• [Brief]:
Provide again, from the entries below, every line from the one containing "structure RowState where" through the one containing "preds : BitVec 8", exactly as written, and no other line.

• [Dataset extract]:
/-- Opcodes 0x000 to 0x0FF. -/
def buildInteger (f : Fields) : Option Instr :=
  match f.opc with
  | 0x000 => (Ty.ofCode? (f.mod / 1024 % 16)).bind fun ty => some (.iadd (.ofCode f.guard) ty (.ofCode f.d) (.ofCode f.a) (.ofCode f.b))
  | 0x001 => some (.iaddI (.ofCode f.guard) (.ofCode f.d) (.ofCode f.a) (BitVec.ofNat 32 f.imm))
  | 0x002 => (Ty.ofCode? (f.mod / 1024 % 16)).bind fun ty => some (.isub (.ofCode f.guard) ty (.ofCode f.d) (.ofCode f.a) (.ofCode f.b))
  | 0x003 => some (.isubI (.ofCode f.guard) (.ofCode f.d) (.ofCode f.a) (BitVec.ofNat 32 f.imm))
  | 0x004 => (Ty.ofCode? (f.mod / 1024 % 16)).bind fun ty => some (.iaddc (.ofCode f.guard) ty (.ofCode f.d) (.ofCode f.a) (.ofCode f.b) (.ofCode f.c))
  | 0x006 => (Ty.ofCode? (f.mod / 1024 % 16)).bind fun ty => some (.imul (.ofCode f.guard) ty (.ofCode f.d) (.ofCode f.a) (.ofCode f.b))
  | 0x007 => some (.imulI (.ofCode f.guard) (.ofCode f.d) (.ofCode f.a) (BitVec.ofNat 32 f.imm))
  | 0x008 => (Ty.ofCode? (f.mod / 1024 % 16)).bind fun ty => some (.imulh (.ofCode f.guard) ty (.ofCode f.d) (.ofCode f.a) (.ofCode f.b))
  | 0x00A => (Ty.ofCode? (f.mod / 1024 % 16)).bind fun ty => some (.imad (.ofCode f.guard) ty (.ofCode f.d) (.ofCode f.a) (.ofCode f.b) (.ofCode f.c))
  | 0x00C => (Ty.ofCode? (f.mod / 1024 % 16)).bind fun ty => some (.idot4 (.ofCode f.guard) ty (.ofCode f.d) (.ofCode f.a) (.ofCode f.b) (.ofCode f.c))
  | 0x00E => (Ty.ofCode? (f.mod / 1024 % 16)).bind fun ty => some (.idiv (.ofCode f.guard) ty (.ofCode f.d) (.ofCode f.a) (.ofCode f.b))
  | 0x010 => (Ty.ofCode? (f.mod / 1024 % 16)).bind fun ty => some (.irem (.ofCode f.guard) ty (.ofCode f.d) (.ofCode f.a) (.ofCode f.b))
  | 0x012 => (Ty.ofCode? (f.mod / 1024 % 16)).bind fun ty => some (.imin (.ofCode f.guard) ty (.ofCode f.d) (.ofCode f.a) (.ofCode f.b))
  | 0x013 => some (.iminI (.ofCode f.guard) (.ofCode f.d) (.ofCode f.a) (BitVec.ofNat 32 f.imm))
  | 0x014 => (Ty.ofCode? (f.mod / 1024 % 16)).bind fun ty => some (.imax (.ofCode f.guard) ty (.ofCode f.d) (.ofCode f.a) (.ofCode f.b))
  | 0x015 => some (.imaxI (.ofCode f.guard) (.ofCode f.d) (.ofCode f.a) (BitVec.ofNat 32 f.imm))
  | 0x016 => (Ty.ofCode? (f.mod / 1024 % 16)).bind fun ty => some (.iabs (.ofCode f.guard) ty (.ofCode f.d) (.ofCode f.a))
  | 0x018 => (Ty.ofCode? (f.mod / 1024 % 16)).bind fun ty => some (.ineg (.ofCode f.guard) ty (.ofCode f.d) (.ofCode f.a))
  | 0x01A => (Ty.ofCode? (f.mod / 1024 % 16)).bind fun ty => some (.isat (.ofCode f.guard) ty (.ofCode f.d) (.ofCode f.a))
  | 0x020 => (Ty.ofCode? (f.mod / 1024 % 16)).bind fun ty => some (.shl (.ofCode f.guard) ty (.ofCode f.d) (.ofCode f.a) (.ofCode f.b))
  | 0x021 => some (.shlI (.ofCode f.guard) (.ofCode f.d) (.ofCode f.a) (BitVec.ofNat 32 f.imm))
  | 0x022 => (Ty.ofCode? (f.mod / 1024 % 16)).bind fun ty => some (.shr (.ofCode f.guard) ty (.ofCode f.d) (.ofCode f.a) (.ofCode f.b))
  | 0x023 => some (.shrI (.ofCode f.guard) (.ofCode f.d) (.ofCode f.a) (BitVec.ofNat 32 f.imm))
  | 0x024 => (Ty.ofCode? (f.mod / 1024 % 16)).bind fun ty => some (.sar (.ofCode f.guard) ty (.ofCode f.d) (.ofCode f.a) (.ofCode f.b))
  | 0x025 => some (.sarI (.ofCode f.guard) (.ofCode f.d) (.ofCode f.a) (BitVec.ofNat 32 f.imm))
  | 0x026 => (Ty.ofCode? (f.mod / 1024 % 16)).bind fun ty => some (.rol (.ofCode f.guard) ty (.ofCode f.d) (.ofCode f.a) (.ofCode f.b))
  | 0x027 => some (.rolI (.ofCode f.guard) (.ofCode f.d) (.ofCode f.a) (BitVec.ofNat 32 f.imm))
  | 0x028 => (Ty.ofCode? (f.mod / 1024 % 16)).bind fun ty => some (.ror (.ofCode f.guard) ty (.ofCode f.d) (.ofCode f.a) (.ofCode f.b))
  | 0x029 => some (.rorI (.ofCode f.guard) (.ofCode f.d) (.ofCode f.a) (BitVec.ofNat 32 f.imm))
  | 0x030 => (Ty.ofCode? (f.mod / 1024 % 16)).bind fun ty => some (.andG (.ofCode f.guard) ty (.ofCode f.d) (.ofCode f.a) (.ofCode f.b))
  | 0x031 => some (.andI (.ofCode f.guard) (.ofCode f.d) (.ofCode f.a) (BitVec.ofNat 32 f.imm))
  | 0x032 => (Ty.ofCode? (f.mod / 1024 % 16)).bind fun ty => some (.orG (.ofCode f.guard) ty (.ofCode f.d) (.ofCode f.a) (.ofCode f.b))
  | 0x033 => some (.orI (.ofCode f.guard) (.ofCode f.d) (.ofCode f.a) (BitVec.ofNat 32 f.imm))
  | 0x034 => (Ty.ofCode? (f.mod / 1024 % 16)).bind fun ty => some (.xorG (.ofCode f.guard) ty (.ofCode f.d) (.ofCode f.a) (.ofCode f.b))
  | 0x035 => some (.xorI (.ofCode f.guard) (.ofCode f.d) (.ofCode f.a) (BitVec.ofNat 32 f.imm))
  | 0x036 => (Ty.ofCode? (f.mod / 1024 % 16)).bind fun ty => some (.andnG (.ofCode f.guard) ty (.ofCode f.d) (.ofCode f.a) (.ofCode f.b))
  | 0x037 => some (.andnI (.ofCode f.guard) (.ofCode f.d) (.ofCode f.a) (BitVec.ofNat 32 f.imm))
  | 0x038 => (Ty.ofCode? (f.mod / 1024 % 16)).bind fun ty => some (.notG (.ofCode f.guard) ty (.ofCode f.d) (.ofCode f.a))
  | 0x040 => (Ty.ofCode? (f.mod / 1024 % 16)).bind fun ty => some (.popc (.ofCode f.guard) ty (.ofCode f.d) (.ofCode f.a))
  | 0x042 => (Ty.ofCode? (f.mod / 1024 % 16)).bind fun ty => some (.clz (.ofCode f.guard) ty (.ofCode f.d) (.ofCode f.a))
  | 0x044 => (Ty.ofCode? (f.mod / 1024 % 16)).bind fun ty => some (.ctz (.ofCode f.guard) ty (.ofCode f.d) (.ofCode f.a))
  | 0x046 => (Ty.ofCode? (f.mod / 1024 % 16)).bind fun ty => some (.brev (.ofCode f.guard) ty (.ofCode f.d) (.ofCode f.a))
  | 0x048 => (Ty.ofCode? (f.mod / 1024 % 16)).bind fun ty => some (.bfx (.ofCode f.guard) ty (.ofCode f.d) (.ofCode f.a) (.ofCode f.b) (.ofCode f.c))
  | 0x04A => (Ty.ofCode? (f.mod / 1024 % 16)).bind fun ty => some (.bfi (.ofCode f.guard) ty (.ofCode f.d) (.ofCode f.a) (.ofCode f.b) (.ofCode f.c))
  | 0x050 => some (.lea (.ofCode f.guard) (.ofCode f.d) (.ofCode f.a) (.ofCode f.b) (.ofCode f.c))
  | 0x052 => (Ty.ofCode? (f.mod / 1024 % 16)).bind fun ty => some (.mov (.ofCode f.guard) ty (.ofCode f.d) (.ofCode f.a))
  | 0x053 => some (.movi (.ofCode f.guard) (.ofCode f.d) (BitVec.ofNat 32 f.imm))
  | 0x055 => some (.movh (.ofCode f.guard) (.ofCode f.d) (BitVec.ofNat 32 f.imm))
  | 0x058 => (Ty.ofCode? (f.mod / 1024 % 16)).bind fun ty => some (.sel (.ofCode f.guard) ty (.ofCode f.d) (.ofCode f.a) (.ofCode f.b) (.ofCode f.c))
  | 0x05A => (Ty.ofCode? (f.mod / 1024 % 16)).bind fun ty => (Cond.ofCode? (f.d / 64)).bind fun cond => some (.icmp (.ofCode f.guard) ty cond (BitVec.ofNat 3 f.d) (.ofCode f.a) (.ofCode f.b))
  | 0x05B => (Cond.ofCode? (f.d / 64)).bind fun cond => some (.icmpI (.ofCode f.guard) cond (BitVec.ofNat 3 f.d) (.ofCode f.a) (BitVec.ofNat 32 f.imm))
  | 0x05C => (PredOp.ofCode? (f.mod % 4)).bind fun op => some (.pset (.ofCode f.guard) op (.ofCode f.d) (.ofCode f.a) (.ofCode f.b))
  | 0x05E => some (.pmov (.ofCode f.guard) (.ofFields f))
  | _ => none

==

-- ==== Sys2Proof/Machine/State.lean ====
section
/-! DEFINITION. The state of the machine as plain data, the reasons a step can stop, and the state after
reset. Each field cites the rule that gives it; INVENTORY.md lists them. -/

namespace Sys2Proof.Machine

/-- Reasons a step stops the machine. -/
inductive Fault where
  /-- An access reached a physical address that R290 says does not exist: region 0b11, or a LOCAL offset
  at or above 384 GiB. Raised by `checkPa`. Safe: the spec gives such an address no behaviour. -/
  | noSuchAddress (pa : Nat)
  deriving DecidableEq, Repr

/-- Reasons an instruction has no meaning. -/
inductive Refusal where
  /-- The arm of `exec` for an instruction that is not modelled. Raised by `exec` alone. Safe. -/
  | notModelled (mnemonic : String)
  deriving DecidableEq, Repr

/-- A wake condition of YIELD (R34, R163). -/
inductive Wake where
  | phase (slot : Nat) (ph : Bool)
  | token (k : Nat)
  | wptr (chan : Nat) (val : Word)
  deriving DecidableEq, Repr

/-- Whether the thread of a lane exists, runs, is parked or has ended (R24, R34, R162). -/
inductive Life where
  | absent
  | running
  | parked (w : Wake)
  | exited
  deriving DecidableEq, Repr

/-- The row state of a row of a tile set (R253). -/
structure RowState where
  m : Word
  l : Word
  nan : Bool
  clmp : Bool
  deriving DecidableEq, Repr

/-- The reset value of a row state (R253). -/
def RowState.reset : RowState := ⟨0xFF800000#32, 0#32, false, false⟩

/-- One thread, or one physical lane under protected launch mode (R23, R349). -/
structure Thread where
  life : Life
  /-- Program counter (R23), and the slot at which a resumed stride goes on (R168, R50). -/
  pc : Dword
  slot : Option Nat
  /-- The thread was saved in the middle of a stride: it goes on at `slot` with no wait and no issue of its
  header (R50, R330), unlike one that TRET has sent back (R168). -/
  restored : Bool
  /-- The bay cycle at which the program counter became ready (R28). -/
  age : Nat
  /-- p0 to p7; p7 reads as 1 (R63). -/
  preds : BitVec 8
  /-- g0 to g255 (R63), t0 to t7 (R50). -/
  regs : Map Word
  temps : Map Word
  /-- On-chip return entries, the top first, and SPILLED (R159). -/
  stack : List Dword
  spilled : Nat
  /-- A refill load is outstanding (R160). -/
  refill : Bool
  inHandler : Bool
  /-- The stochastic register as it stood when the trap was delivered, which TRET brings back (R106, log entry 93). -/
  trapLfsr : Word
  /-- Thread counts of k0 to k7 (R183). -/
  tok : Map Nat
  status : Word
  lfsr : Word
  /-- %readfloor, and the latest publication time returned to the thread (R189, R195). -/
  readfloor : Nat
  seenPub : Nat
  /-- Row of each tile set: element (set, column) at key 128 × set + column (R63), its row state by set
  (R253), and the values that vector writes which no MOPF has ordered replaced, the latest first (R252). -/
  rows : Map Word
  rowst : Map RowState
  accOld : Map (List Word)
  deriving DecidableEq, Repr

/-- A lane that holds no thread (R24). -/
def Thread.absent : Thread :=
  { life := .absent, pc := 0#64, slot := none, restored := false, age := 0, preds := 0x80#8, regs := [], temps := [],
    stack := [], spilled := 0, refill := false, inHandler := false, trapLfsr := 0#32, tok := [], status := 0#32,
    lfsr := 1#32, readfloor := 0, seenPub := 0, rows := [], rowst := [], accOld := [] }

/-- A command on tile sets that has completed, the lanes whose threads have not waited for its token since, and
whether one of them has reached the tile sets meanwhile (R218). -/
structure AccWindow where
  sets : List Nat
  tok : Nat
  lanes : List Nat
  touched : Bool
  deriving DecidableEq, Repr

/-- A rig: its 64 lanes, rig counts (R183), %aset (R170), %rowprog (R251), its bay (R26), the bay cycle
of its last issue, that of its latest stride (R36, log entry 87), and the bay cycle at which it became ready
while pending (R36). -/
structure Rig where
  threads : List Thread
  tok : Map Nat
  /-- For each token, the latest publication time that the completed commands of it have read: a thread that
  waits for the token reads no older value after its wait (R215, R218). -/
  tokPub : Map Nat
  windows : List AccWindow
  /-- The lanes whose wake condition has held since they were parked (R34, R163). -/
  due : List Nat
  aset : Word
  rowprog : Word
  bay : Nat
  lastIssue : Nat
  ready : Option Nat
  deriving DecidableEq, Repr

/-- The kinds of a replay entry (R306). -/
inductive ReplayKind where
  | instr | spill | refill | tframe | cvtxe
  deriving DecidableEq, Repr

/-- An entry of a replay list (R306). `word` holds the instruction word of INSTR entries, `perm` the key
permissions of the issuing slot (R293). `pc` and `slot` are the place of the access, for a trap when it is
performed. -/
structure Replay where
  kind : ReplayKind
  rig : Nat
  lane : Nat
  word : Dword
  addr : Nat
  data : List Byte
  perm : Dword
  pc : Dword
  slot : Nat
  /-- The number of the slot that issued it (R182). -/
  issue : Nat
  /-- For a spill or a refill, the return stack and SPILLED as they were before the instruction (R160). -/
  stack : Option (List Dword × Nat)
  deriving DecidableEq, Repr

• [Response to this exercise]:
structure RowState where
  m : Word
  l : Word
  nan : Bool
  clmp : Bool
  deriving DecidableEq, Repr

/-- The reset value of a row state (R253). -/
def RowState.reset : RowState := ⟨0xFF800000#32, 0#32, false, false⟩

/-- One thread, or one physical lane under protected launch mode (R23, R349). -/
structure Thread where
  life : Life
  /-- Program counter (R23), and the slot at which a resumed stride goes on (R168, R50). -/
  pc : Dword
  slot : Option Nat
  /-- The thread was saved in the middle of a stride: it goes on at `slot` with no wait and no issue of its
  header (R50, R330), unlike one that TRET has sent back (R168). -/
  restored : Bool
  /-- The bay cycle at which the program counter became ready (R28). -/
  age : Nat
  /-- p0 to p7; p7 reads as 1 (R63). -/
  preds : BitVec 8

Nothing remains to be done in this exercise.